En vista de esta tendencia, para el promedio del año se espera que la tasa media de desempleo urbano de América Latina y el Caribe experimente una ligera disminución, desde el 6,4% registrado en 2012 a un 6,3% o un 6,2%. Es importante recordar que estos son mínimos históricos en la medición de esta tasa.
Durante los últimos años, el crecimiento regional se basó principalmente en el consumo de los hogares. Por medio del mercado laboral, el dinamismo del consumo estaba relacionado con algunos aspectos positivos, como una intensa generación de empleo, sobre todo en el sector terciario, y la reducción de la pobreza y de la desigualdad.
Sin embargo, aspectos como la dependencia de esta base del crecimiento respecto de los altos precios de los bienes de exportación y la vulnerabilidad de las cuentas externas generaron dudas sobre la sostenibilidad de estas pautas de crecimiento. Por ese motivo, es importante para nuestros países fortalecer la inversión y la productividad, en particular en sectores de bienes transables con fuertes encadenamientos productivos a nivel nacional y regional.
Una estrategia con la que se aspira a la reducción de brechas externas e internas de productividad requiere una fuerza laboral con habilidades, competencias y conocimientos que se ajusten a la demanda de las empresas así como a las necesidades y preferencias de las personas que buscan su inserción productiva al mercado de trabajo o mejoras de sus condiciones laborales. Es por eso que en la segunda sección de este noveno número de la publicación de la CEPAL y la OIT “Coyuntura Laboral en América Latina y el Caribe” se analizan las transformaciones de los sistemas nacionales de formación profesional y capacitación en la región.
Durante las últimas décadas, las instituciones de formación profesional de América Latina y el Caribe han avanzado en el desarrollo de respuestas frente a los retos que surgen en el contexto de los cambios económico-productivos y tecnológicos que afectan a la región. En este informe se destaca especialmente la evolución del objetivo clave de la capacitación laboral, que pasó del dominio de tareas especí?cas al desarrollo de competencias.
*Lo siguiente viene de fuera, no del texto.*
/-- R106: a reported mode made. -/
theorem MakesReported.makeReported (h : MakesReported s t) (record : (peer s j).record = some r) :
    MakesReported s (makeReported r m j t) := by
  unfold Machine.makeReported
  split
  · rename_i reports
    refine ⟨?_, fun k e entry => makeFromCensus_persists (h.kept k e entry), fun k entry => ?_⟩
    · refine makeFromCensus_eq.trans ?_
      rw [h.rest]
    · by_cases same : k = m
      · subst same
        have here : reported s k = true :=
          List.any_eq_true.mpr ⟨j, List.mem_finRange j, by rw [record]; exact reports⟩
        rw [here, Bool.or_true]
      · rw [makeFromCensus_other same] at entry
        exact h.made k entry
  · exact h

/-- R106: a record in `t` is that in `s`. -/
theorem MakesReported.record (h : MakesReported s t) : (peer t j).record = (peer s j).record := by
  rw [h.rest]
  rfl

/-- R106: a station's record taken. -/
theorem MakesReported.makeRecorded (h : MakesReported s t) : MakesReported s (makeRecorded j t) := by
  unfold Machine.makeRecorded
  rw [h.record]
  cases record : (peer s j).record with
  | none => exact h
  | some r => exact eachUp_inv (MakesReported s) _ (fun m u hu => hu.makeReported record) t h

/-- R106: the modes made are reported, and those with an entry keep it. -/
theorem modesAtJoin_makesReported : MakesReported s (modesAtJoin s) := by
  have start : MakesReported s s := ⟨rfl, fun _ _ h => h, fun m h => by rw [h, Bool.true_or]⟩
  by_cases playing : s.control.station = .play ∨ s.control.station = .tilt
  · rw [modesAtJoin_eq playing]
    exact eachUp_inv (MakesReported s) makeRecorded (fun j t ht => ht.makeRecorded) s start
  · rw [modesAtJoin_stays playing]
    exact start

/-- R106: with at most 12 modes owned or reported, there is room for one that is reported and not yet made. -/
theorem MakesReported.room (h : MakesReported s t)
    (few : (List.finRange 32).countP (fun m => (s.modes.get m).isSome || reported s m) ≤ 12)
    (free : t.modes.get m = none) (reports : reported s m = true) : modeCount t < 12 := by
  have fewer : (List.finRange 32).countP (fun m => (t.modes.get m).isSome) <
      (List.finRange 32).countP (fun m => (s.modes.get m).isSome || reported s m) :=
    countP_finRange_lt m h.made (by rw [free]; rfl) (by rw [reports, Bool.or_true])
  unfold modeCount
  rw [Tab.count_eq]
  omega

/-- R106: in PLAY and TILT, with at most 12 modes owned or reported, a reported mode with a definition and no entry is
made, owned by the lowest-numbered station that reports it. -/
theorem modesAtJoin_makes (playing : s.control.station = .play ∨ s.control.station = .tilt)
    (few : (List.finRange 32).countP (fun m => (s.modes.get m).isSome || reported s m) ≤ 12)
    (free : s.modes.get m = none) (defined : modeDef s m = some d) (record : (peer s j).record = some r)
    (reports : r.modes.get m = true)
    (lowest : ∀ k q, k < j → (peer s k).record = some q → q.modes.get m = false) :
    (modesAtJoin s).modes.get m = some (freshMode d j (timeOf d.duration)) := by
  have here : reported s m = true :=
    List.any_eq_true.mpr ⟨j, List.mem_finRange j, by rw [record]; exact reports⟩
  rw [modesAtJoin_eq playing]
  refine eachUp_reaches (fun t => MakesReported s t ∧ t.modes.get m = none)
    (fun t => t.modes.get m = some (freshMode d j (timeOf d.duration))) j (fun k lower t => ?_) (fun t => ?_)
    (fun k t made => ?_) ⟨⟨rfl, fun _ _ h => h, fun m h => by rw [h, Bool.true_or]⟩, free⟩
  · rintro ⟨h, unmade⟩
    refine ⟨h.makeRecorded, ?_⟩
    unfold makeRecorded
    rw [h.record]
    cases other : (peer s k).record with
    | none => exact unmade
    | some q =>
      refine eachUp_inv (fun t => t.modes.get m = none) _ (fun n u hu => ?_) t unmade
      unfold makeReported
      split
      · rename_i reports
        have differs : m ≠ n := fun same => by
          rw [← same, lowest k q lower other] at reports
          cases reports
        rw [makeFromCensus_other differs, hu]
      · exact hu
  · rintro ⟨h, unmade⟩
    unfold makeRecorded
    rw [h.record, record]
    refine eachUp_reaches (fun t => MakesReported s t ∧ t.modes.get m = none)
      (fun t => t.modes.get m = some (freshMode d j (timeOf d.duration))) m (fun n lower u => ?_) (fun u => ?_)
      (fun n u made => ?_) ⟨h, unmade⟩
    · rintro ⟨hu, unmade⟩
      refine ⟨hu.makeReported record, ?_⟩
      unfold makeReported
      split
      · rw [makeFromCensus_other (Fin.ne_of_gt lower), unmade]
      · exact unmade
    · rintro ⟨hu, unmade⟩
      have defined' : modeDef u m = some d := by
        rw [hu.rest]
        exact defined
      unfold makeReported
      rw [if_pos reports]
      exact makeFromCensus_makes defined' unmade (hu.room few unmade here)
    · unfold makeReported
      split
      · exact makeFromCensus_persists made
      · exact made
  · unfold makeRecorded
    cases (peer t k).record with
    | none => exact made
    | some q =>
      refine eachUp_inv (fun t => t.modes.get m = some (freshMode d j (timeOf d.duration))) _ (fun n u hu => ?_) t made
      unfold makeReported
      split
      · exact makeFromCensus_persists hu
      · exact hu

end

end Sys2Proof.Machine

end

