theorem deliverChange_grows {before after : State} {i : SwitchNo} : Grows s₀ (deliverChange before after i s) :=
  .ite h (deliver_grows h)

theorem baselineMarks_grows {b : BankNo} : Grows s₀ (baselineMarks b s) := by
  unfold baselineMarks
  split
  · exact .ite (h.foldl fun _ _ h => (h.same (by rfl))) h
  · exact h

theorem completeScan_grows : Grows s₀ (completeScan s) := by
  have later : Grows s₀ (laterScan s) :=
    ((h.same (by rfl)).eachUp fun _ _ h => deliverChange_grows h).eachUp fun _ _ h => confirmAtScan_grows h
  have marked : Grows s₀ (eachUp 4 baselineMarks (scanWith baselined s)) :=
    (h.same (by rfl)).eachUp fun _ _ h => baselineMarks_grows h
  exact .ite (.ite later (.ite (marked.mapTrough id) marked)) h

theorem markStuck_grows {i : SwitchNo} : Grows s₀ (markStuck i s) :=
  .ite (raiseCounter_grows (setFlag_grows (h.same (by rfl)))) h

theorem convert_grows {n : Nat} : Grows s₀ (convert n s) := .ite (h.same (by rfl)) h

theorem handPocket_grows {before : State} {c : ChannelNo} {p : PocketNo} : Grows s₀ (handPocket before c p s) := by
  unfold handPocket
  split
  · exact .ite (pocketRound_grows h) h
  · exact h

theorem handChannel_grows {before : State} {c : ChannelNo} : Grows s₀ (handChannel before c s) :=
  .ite (h.eachUp fun _ _ h => handPocket_grows h)
    (.ite (.ite (laneTurnsPresent_grows h) h) (.ite h (setFlag_grows h)))

theorem completeRound_grows : Grows s₀ (completeRound s) :=
  .ite ((h.same (by rfl)).eachUp fun _ _ h => handChannel_grows h) h

/-! ## Timers -/

theorem bankTimerExpires_grows {b : BankNo} : Grows s₀ (bankTimerExpires b s) := by
  unfold bankTimerExpires
  split
  · exact h
  · exact .ite (.ite (confirmBank_grows h) (.ite (askReset_grows (h.same (by rfl))) (faultBank_grows h))) h

theorem atPocket_grows {p : PocketNo} {timer : PocketState → Timer} {f : PocketCfg → State → State}
    (works : ∀ c, Grows s₀ (f c s)) : Grows s₀ (atPocket p timer f s) := by
  unfold atPocket
  split
  · exact .ite (works _) h
  · exact h

theorem settleExpires_grows {p : PocketNo} : Grows s₀ (settleExpires p s) := atPocket_grows h fun _ => h.same (by rfl)

theorem kickoutExpires_grows {p : PocketNo} : Grows s₀ (kickoutExpires p s) :=
  atPocket_grows h fun _ => .ite (startEject_grows (h.same (by rfl))) (h.same (by rfl))

theorem windowExpires_grows {p : PocketNo} : Grows s₀ (windowExpires p s) :=
  atPocket_grows h fun _ => .ite (failEject_grows h) h

theorem rearmExpires_grows {p : PocketNo} : Grows s₀ (rearmExpires p s) :=
  atPocket_grows h fun _ => .ite (startEject_grows h) h

theorem turnExpires_grows : Grows s₀ (turnExpires s) := by
  unfold turnExpires
  split
  · exact takeTurn_grows h
  · exact h
  · exact h

theorem troughSettles_grows : Grows s₀ (troughSettles s) := .ite (takeTroughCount_grows h) h

theorem serveWindowExpires_grows : Grows s₀ (serveWindowExpires s) := .ite (failServeAttempt_grows h) h

theorem comboExpires_grows : Grows s₀ (comboExpires s) := .ite (endCombo_grows h) h

theorem silenceExpires_grows {j : StationNo} : Grows s₀ (silenceExpires j s) := .ite (h.same (by rfl)) h

theorem reofferModeEnds_grows : Grows s₀ (reofferModeEnds s) := h.eachUp fun _ _ h => .ite (offerModeEnd_grows h) h

theorem censusDue_grows : Grows s₀ (censusDue s) :=
  have offered := offer_grows (h.same (by rfl))
  have owed := reofferModeEnds_grows offered
  .ite (.ite (.ite (repeatTrough_grows owed) owed) offered) h

theorem modeExpires_grows {m : ModeId} : Grows s₀ (modeExpires m s) := by
  unfold modeExpires
  split
  · rename_i stands
    split
    · exact .ite (offerModeEnd_grows (putMode_over_grows h stands)) (putMode_over_grows h stands)
    · exact h
    · exact h
  · exact h

theorem graceExpires_grows {m : ModeId} : Grows s₀ (graceExpires m s) := by
  unfold graceExpires
  split
  · exact .ite (raiseCounter_grows (endMode_grows h)) h
  · exact h

theorem hurryTicks_grows {m : ModeId} : Grows s₀ (hurryTicks m s) := by
  unfold hurryTicks
  split
  · rename_i stands _
    exact .ite (putMode_over_grows h stands) h
  · exact h

theorem modeNearsEnd_grows {m : ModeId} : Grows s₀ (modeNearsEnd m s) := by
  unfold modeNearsEnd
  split
  · rename_i stands
    split
    · exact putMode_over_grows h stands
    · exact h
    · exact h
  · exact h

theorem quietExpires_grows : Grows s₀ (quietExpires s) := .ite (.ite (h.same (by rfl)) (h.same (by rfl))) h

theorem offsetExpires_grows : Grows s₀ (offsetExpires s) := .ite (searchRound_grows h) h

theorem slotExpires_grows : Grows s₀ (slotExpires s) := .ite (searchOn_grows h) h

theorem searchDone_grows : Grows s₀ (searchDone s) := .ite (offer_grows (h.same (by rfl))) (h.same (by rfl))

theorem pauseExpires_grows : Grows s₀ (pauseExpires s) := .ite (.ite (searchRound_grows h) (searchDone_grows h)) h

theorem pulseEnds_grows {d : DriverNo} {n : Nat} : Grows s₀ (pulseEnds d n s) := .ite (endPulse_grows h) h

theorem maxHoldExpires_grows {d : DriverNo} : Grows s₀ (maxHoldExpires d s) :=
  .ite (enterRecycle_grows (h.same (by rfl))) h

theorem recycleExpires_grows {d : DriverNo} : Grows s₀ (recycleExpires d s) := .ite (h.same (by rfl)) h

theorem openFound_grows {d : DriverNo} : Grows s₀ (openFound d s) := .ite (faultDriver_grows h) h

theorem shortFound_grows {d : DriverNo} : Grows s₀ (shortFound d s) := .ite (faultDriver_grows h) h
El aprovechamiento de las tecnologías de la información y las comunicaciones en los procesos de aprendizaje ha transformado la manera de enseñar y de aprender, pues permite sortear las rigideces de espacio, tiempo y contenido que caracterizaron la capacitación laboral durante mucho tiempo. En este contexto, también se ha podido avanzar hacia una mayor especialización sectorial y territorial.
La mayor variedad de la demanda, relacionada con una mayor diversificación de la estructura productiva y necesidades de formación de la población más diferenciadas en muchos países, entre otros factores, ha incidido en una mayor diversidad de la oferta de capacitación, que genera nuevos retos en aspectos como la coordinación y el control de calidad. Finalmente, en varios países se registran mayores esfuerzos por integrar de mejor manera la educación general y la formación profesional, lo que ha originado nuevas dinámicas de coordinación interinstitucional.
Un reto permanente de los sistemas nacionales de formación profesional se vincula a su papel de contribuir a la reducción de las desigualdades que caracterizan los mercados laborales de la región. Para conseguir ese objetivo, es importante que estos sistemas se integren con otros instrumentos de las políticas del mercado de trabajo y que se desarrollen ofertas efectivas para fomentar la inserción laboral productiva de grupos que actualmente enfrentan obstáculos para lograrlo.
Los sistemas nacionales de formación profesional y capacitación de la región requieren superar grandes retos -tanto permanentes como cambiantes- y, tal como se documenta en este informe, han dado importantes pasos en esa dirección. De todas maneras, queda mucho por hacer en materia de recursos, efectividad, eficiencia e igualdad para una contribución cada vez mayor a un crecimiento sostenible en términos económicos, sociales y ambientales.